In the data below, one line contains "bytes that lie" and a later one contains "l => l.phys.any here)". Print both, with every line between them, exactly and alone.
^^^^
-- ==== Sys2Proof/Machine/Fabric.lean ====
section
/-! DEFINITION. What the memory system and the sequencer do of their own accord: loads return, stores leave
their queue and reach their home slices, combining entries close, translations change, parts split on a miss
(07 R118, R120, R124, R126; 11 R219, R233, R239; 12 R247, R253, R256; 19 R355, R356). -/
namespace Sys2Proof.Machine

/-! Loads arrive. -/

/-- Split a range of addresses at the 128-byte lines it touches: start and length of each piece. -/
def linePieces : Nat → Nat → Nat → List (Nat × Nat)
  | 0, _, _ => []
  | fuel + 1, va, n =>
    if n = 0 then [] else
    let m := min n (128 - va % 128)
    (va, m) :: linePieces fuel (va + m) (n - m)

/-- A lane on its way through its lines: the state, its pieces so far, whether it is flagged, and its first failure. -/
structure Arrival where
  s : State
  phys : List Piece := []
  flagged : Bool := false
  failed : Option (Byte × Dword) := none

/-- A line that the core holds for a load: in its constant cache or in its L1. -/
def heldLine (k : Core) (asn : Nat) (ld : Load) (va : Dword) : Option L1Line :=
  (if ld.const then k.constCache.find? (fun x => x.asn = asn && x.line = va.toNat / 128) else none) <|>
  (if ld.l1 then findLine k asn va else none)

/-- A load whose lines are combined at their slices (11 R233). -/
def Load.plain (ld : Load) : Bool := ld.acq.isNone && ld.l1

/-- A physical line has been fetched beyond its slice for a load: it was not present when the first of the load's bytes that lie
in it arrived there. -/
def lineMissed (ld : Load) (a : Arrival) (region : Rgn) (line : Nat) : Bool :=
  let here (p : Piece) : Bool := p.missed && p.key.any (fun k => k / 128 = line)
  !l2Present a.s line region || a.phys.any here || ld.lanes.any (fun l => l.phys.any here)

/-- The bytes of a lane in one line: found in the core, or forwarded from another core's L1, else translated at the owner
and asked of the home slice (11 R221, R229, R233, R234). -/
def arrivePiece (core slot lane asn : Nat) (region : Rgn) (ld : Load) (a : Arrival) (p : Nat × Nat) : Arrival :=
  let va : Dword := BitVec.ofNat 64 p.1
  let piece (key : Option Nat) (missed : Bool := false) : List Piece := a.phys ++ [{ va := p.1, n := p.2, key := key, missed := missed }]
  match heldLine (getCore a.s core) asn ld va with
  | some l => { a with phys := piece (some (l.key + p.1 % 128)) }
  | none =>
    match (if ld.l1 then probe a.s core asn region va else none) with
    | some l =>
      let k := getCore a.s core
      { a with s := setCore a.s core (l1Fit { k with l1 := k.l1 ++ [l] }), phys := piece (some (l.key + p.1 % 128)) }
    | none =>
      match route a.s asn ld.dst.access va with
      | .phys key _ =>
        let s1 := l2Touch a.s (key / 128) region
        let s2 := if ld.plain && combineWin s1 (homeSlice s1 (key / 128)) != 0
          then joinLine s1 (key / 128) region [(core, slot, ld.id, lane)] [] else s1
        { a with s := s2, phys := piece (some key) (lineMissed ld a region (key / 128)) }
      | .absent => { a with phys := piece none, flagged := true }
      | .denied c => { a with failed := a.failed <|> some (c, va) }
      | .peer _ => a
^^^^
### Solution to the problem
/-- A physical line has been fetched beyond its slice for a load: it was not present when the first of the load's bytes that lie
in it arrived there. -/
def lineMissed (ld : Load) (a : Arrival) (region : Rgn) (line : Nat) : Bool :=
  let here (p : Piece) : Bool := p.missed && p.key.any (fun k => k / 128 = line)
  !l2Present a.s line region || a.phys.any here || ld.lanes.any (fun l => l.phys.any here)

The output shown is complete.